Lighting Research Center Lighting Research Center
    Volume 7 Issue 4
June 2003    
ballast - A device required by electric-discharge light sources such as fluorescent or HID lamps to regulate voltage and current supplied to the lamp during start and throughout operation. ballast factor (BF) - The ratio of the light output of a fluorescent lamp or lamps operated on a ballast to the light output of the lamp(s) operated on a standard (reference) ballast. Ballast factor depends on both the ballast and the lamp type; a single ballast can have several ballast factors depending on lamp type. compact fluorescent lamp (CFL) - A family of single-ended fluorescent-discharge light sources with small-diameter [16-millimeter (5/8-inch) or less] tubes. electrodes - The structure that serves as the electric terminals at each end of electric discharge lamps. high-intensity discharge (HID) - An electric lamp that produces light directly from an arc discharge under high pressure. Metal halide, high-pressure sodium, and mercury vapor are types of HID lamps. luminaire - A complete lighting unit consisting of a lamp or lamps and the parts designed to distribute the light, to position and protect the lamp(s), and to connect the lamp(s) to the power supply. (Also referred to as fixture.) load shedding - The practice of turning off electrical devices during peak energy demand hours to reduce building energy use. rated lamp life - The number of hours at which half of a group of product samples fail. The rated life is a median value of life expectancy; any lamp or group of lamps may vary from the published rated life. Rated life is based on standard test conditions. rated light output - The sum of the initial rated lamp lumens of the lamp(s) that were supplied with the luminaire.
What is an adaptable ballast?

“Adaptable ballast” is a term NLPIP uses to describe an electronic ballast with special circuitry that enables it to operate multiple lamp types, operate different quantities of lamps, and/or operate on multiple input voltages. They are sometimes referred to by manufacturers and distributors as universal ballasts, universal voltage ballasts, generic ballasts, or flexible ballasts, although none of these terms is an industry standard. Some products are adaptable only in one or two of these options (e.g., they can operate different lamp types at different voltages, but can only operate a single lamp). Products that are adaptable in all three specifications (lamp type, lamp quantity, input voltage) are becoming more common.

Lamp type. Most ballasts for linear fluorescent lamps can now operate different lengths of lamps, provided the total lamp current is fairly constant. An adaptable ballast can accommodate not only different lengths, but different lamp shapes or different lamp wattages. Figure 1 shows an example of the variety of compact fluorescent lamp (CFL) combinations that a single adaptable ballast can operate.

Figure 1. An adaptable ballast and the different CFL lamp combinations it can operate

Lamp quantity. Luminaires typically contain one to four fluorescent lamps, so most ballasts are designed to operate exactly 1, 2, 3, or 4 lamps. An adaptable ballast may be able to operate either 1, 2, 3, or 4 lamps, although more likely it will operate two lamp quantities (e.g., 1 or 2 lamps, or 3 or 4 lamps).

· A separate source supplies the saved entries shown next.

theorem migrationPassDone_keeps {A_ : List Area} {s_ : State} {k : Nat} {s : State}
    (ha_ : [.insts, .nid, .serialNo, .til, .dram, .hosts, .flt, .sbd, .out] ⊆ A_) (hs_ : Keeps A_ s_ s) : Keeps A_ s_ (migrationPassDone k s) := by
  refine Keeps.comp ?_ ha_ hs_
  clear hs_ ha_; unfold migrationPassDone
  try dsimp only
  repeat' first
    | with_reducible exact Keeps.refl _ _
    | with_reducible apply remap_keeps
    | with_reducible apply copyPass_keeps
    | with_reducible apply State.setMig_keeps
    | with_reducible refine Keeps.ite ?_ ?_
    | exact Or.inr (by decide)
    | with_reducible exact Or.inl rfl
    | (show (_ : List Area) ⊆ _; decide)
    | split
    | with_reducible apply Keeps.mk
    | dsimp only
    | exact Or.inl rfl

theorem execMigrationPassDone_keeps {A_ : List Area} {s_ t_ : State} {k : Fin 16} {s : State} (h_ : execMigrationPassDone k s = .next t_)
    (ha_ : [.insts, .nid, .serialNo, .til, .dram, .hosts, .flt, .sbd, .out] ⊆ A_) (hs_ : Keeps A_ s_ s) : Keeps A_ s_ t_ := by
  refine Keeps.comp ?_ ha_ hs_
  clear hs_ ha_; unfold execMigrationPassDone at h_
  try dsimp only at h_
  all_goals first | with_reducible exact Keeps.of_fault h_ | (with_reducible obtain rfl := Host.Outcome.next.inj h_) | skip
  repeat' first
    | with_reducible exact Keeps.refl _ _
    | with_reducible apply migrationPassDone_keeps
    | with_reducible refine whileAlive_keeps (fun _ => ?_) ?_
    | (show (_ : List Area) ⊆ _; decide)

theorem migFlip_keeps {A_ : List Area} {s_ : State} {t : Nat} {s : State}
    (ha_ : [.til] ⊆ A_) (hs_ : Keeps A_ s_ s) : Keeps A_ s_ (migFlip t s) := by
  refine Keeps.comp ?_ ha_ hs_
  clear hs_ ha_; unfold migFlip
  try dsimp only
  repeat' first
    | with_reducible exact Keeps.refl _ _
    | with_reducible apply State.setMig_keeps
    | with_reducible refine Keeps.foldl (fun _ _ => ?_) _ ?_
    | with_reducible refine Keeps.ite ?_ ?_
    | exact Or.inr (by decide)
    | with_reducible exact Or.inl rfl
    | (show (_ : List Area) ⊆ _; decide)
    | split
    | with_reducible apply Keeps.mk
    | dsimp only
    | exact Or.inl rfl

theorem retryRemaps_keeps {A_ : List Area} {s_ : State} {s : State}
    (ha_ : [.insts, .til] ⊆ A_) (hs_ : Keeps A_ s_ s) : Keeps A_ s_ (retryRemaps s) := by
  refine Keeps.comp ?_ ha_ hs_
  clear hs_ ha_; unfold retryRemaps
  try dsimp only
  repeat' first
    | with_reducible exact Keeps.refl _ _
    | with_reducible apply remap_keeps
    | with_reducible refine Keeps.foldl (fun _ _ => ?_) _ ?_
    | with_reducible refine Keeps.ite ?_ ?_
    | (show (_ : List Area) ⊆ _; decide)
    | split
    | dsimp only
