-- ==== Sys2Proof/Laws/Frame/Move.lean ====
section
/-! SUPPORT. The frame of every operation of Machine/Move.lean: the areas it may change, and that pool memory keeps its canonical form. -/

namespace Sys2Proof.Machine

set_option linter.unusedTactic false
set_option linter.unreachableTactic false
set_option linter.unusedVariables false

/-- The state a piece of work leads to. -/
def Run.st : Run → State
  | .more _ s => s
  | .hold _ s => s
  | .stop _ _ s => s

theorem runLoop_keeps {A_ : List Area} {q : QId} {step : Cmd → State → Run} (hf_ : ∀ c t, Keeps A_ t (step c t).st) (ha_ : [.eng] ⊆ A_)
    (n : Nat) : ∀ {c : Cmd} {s_ s : State}, Keeps A_ s_ s → Keeps A_ s_ (runLoop q step n c s) := by
  induction n with
  | zero => intro c s_ s h; exact putCmd_keeps (List.Subset.trans (by decide) ha_) h
  | succ n ih =>
    intro c s_ s h
    have k := Keeps.comp (hf_ c s) (List.Subset.refl _) h
    unfold runLoop
    split
    case _ c1 s1 e => rw [e] at k; exact ih k
    case _ c1 s1 e => rw [e] at k; exact putCmd_keeps (List.Subset.trans (by decide) ha_) k
    case _ st c1 s1 e => rw [e] at k; exact stopCmd_keeps (List.Subset.trans (by decide) ha_) k

theorem readSide_keeps {A_ : List Area} {u : EngUse} {t hint : Nat} {sd : Side} (f : Nat) : ∀ {p n : Nat} {c : Cmd} {acc : List (Nat × Byte)} {s_ s : State}, [.ports, .xpt, .til, .dram, .dir] ⊆ A_ →
    Keeps A_ s_ s → Keeps A_ s_ (readSide u t hint sd f p n c acc s).2.2.2 := by
  induction f with
  | zero => intro p n c acc s_ s _ h; exact h
  | succ f ih =>
    intro p n c acc s_ s ha h
    unfold readSide
    split
    · exact h
    · dsimp only
      split
      case _ x s1 e => exact ih ha (engRead_keeps ((congrArg Acc.st e).trans rfl) ha h)
      case _ s1 e => exact engRead_keeps ((congrArg Acc.st e).trans rfl) ha h
      case _ st s1 e => exact engRead_keeps ((congrArg Acc.st e).trans rfl) ha h

theorem engOffer_keeps {A_ : List Area} {s_ : State} {e : TileEnt} {l : Nat} {slot : Nat} {a : Nat} {d : List Byte} {s : State}
    (ha_ : [.ports, .xpt, .dir] ⊆ A_) (hs_ : Keeps A_ s_ s) : Keeps A_ s_ (engOffer e l slot a d s) := by
  refine Keeps.comp ?_ ha_ hs_
  clear hs_ ha_; unfold engOffer
  try dsimp only
  repeat' first
    | with_reducible exact Keeps.refl _ _
    | with_reducible apply toAgent_keeps
    | with_reducible apply addTrk_keeps
    | (show (_ : List Area) ⊆ _; decide)

theorem writeSide_keeps {A_ : List Area} {s_ t_ s : State} {u : EngUse} {t : Nat} {g : BitVec 16} {c : Cmd} {va : Nat} {d : List Byte}
    (h_ : (writeSide u t g c va d s).st = some t_) (ha_ : [.ports, .xpt, .til, .dram, .dir] ⊆ A_) (hs_ : Keeps A_ s_ s) : Keeps A_ s_ t_ := by
  have up : ∀ {u : State}, Keeps A_ s_ u → Keeps A_ s_ { u with dir := { u.dir with declined := sat32 u.dir.declined 1 } } := by
    intro u k
    refine Keeps.comp (B := [.ports, .xpt, .til, .dram, .dir]) ?_ ha_ k
    with_reducible apply Keeps.mk
    all_goals first | exact Keeps.refl _ _ | with_reducible exact Or.inl rfl | exact Or.inr (by decide)
  have w : ∀ {g' : BitVec 16} {hint va' : Nat} {x : List Byte} {s1 v : State}, Keeps A_ s_ s1 → (engWrite u t g' hint va' x s1).st = some v →
      Keeps A_ s_ v := fun k e => engWrite_keeps e (List.Subset.trans (by decide) ha_) k
  unfold writeSide at h_
  dsimp only at h_
  split at h_
  · split at h_
    · cases h_; exact hs_
    · split at h_
      · exact w hs_ h_
      · split at h_
        · split at h_
          case _ x s1 e => cases h_; exact up (w hs_ ((congrArg Acc.st e).trans rfl))
          case _ => exact w hs_ h_
        · split at h_
          case _ s1 e => cases h_; exact Keeps.pair1 e (engReady_keeps (List.Subset.trans (by decide) ha_) hs_)
          case _ s1 e =>
            have k := Keeps.pair1 e (engReady_keeps (List.Subset.trans (by decide) ha_) hs_)
            split at h_
            · cases h_; exact k
            · split at h_
              case _ s2 e2 =>
                cases h_
                exact Keeps.of_eq ((congrArg WayRes.st e2).trans rfl) (takeWay_keeps (List.Subset.trans (by decide) ha_) k)
              case _ slot s2 e2 =>
                have k2 : Keeps A_ s_ s2 := Keeps.of_eq ((congrArg WayRes.st e2).trans rfl) (takeWay_keeps (List.Subset.trans (by decide) ha_) k)
                split at h_
                case _ x s3 e3 =>
                  cases h_
                  exact engOffer_keeps (List.Subset.trans (by decide) ha_) (w k2 ((congrArg Acc.st e3).trans rfl))
                case _ => exact w k2 h_
  · exact w hs_ h_

theorem readChunk_keeps {A_ : List Area} {s_ : State} {q : QId} {t n : Nat} {c : Cmd} {s : State} (ha_ : [.ports, .xpt, .til, .dram, .dir] ⊆ A_) (hs_ : Keeps A_ s_ s) :
    Keeps A_ s_ (readChunk q t n c s).2.2.2 := by
  unfold readChunk
  split
  · exact hs_
  · exact readSide_keeps _ ha_ hs_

Input voltage. In the United States, lighting loads are typically within 110- or 277-volt electrical systems. Some Canadian lighting systems use 347 volts (Canadian Standards Assoc., 1999). Most ballasts will operate on only one voltage. Ballasts are now available that can handle any voltage within a wide range (such as 108 volts to 305 volts) and can operate on either 50 hertz or 60 hertz systems for compatibility with both North American and European electrical systems. Regulatory requirements in Europe differ from North America’s, so these ballasts may not necessarily meet European requirements for radio interference unless specifically labeled as such. Ballasts operating on 347-volt electrical systems require higher voltage-rated components, and thus are still typically dedicated to that one voltage (Wigglesworth, 2002).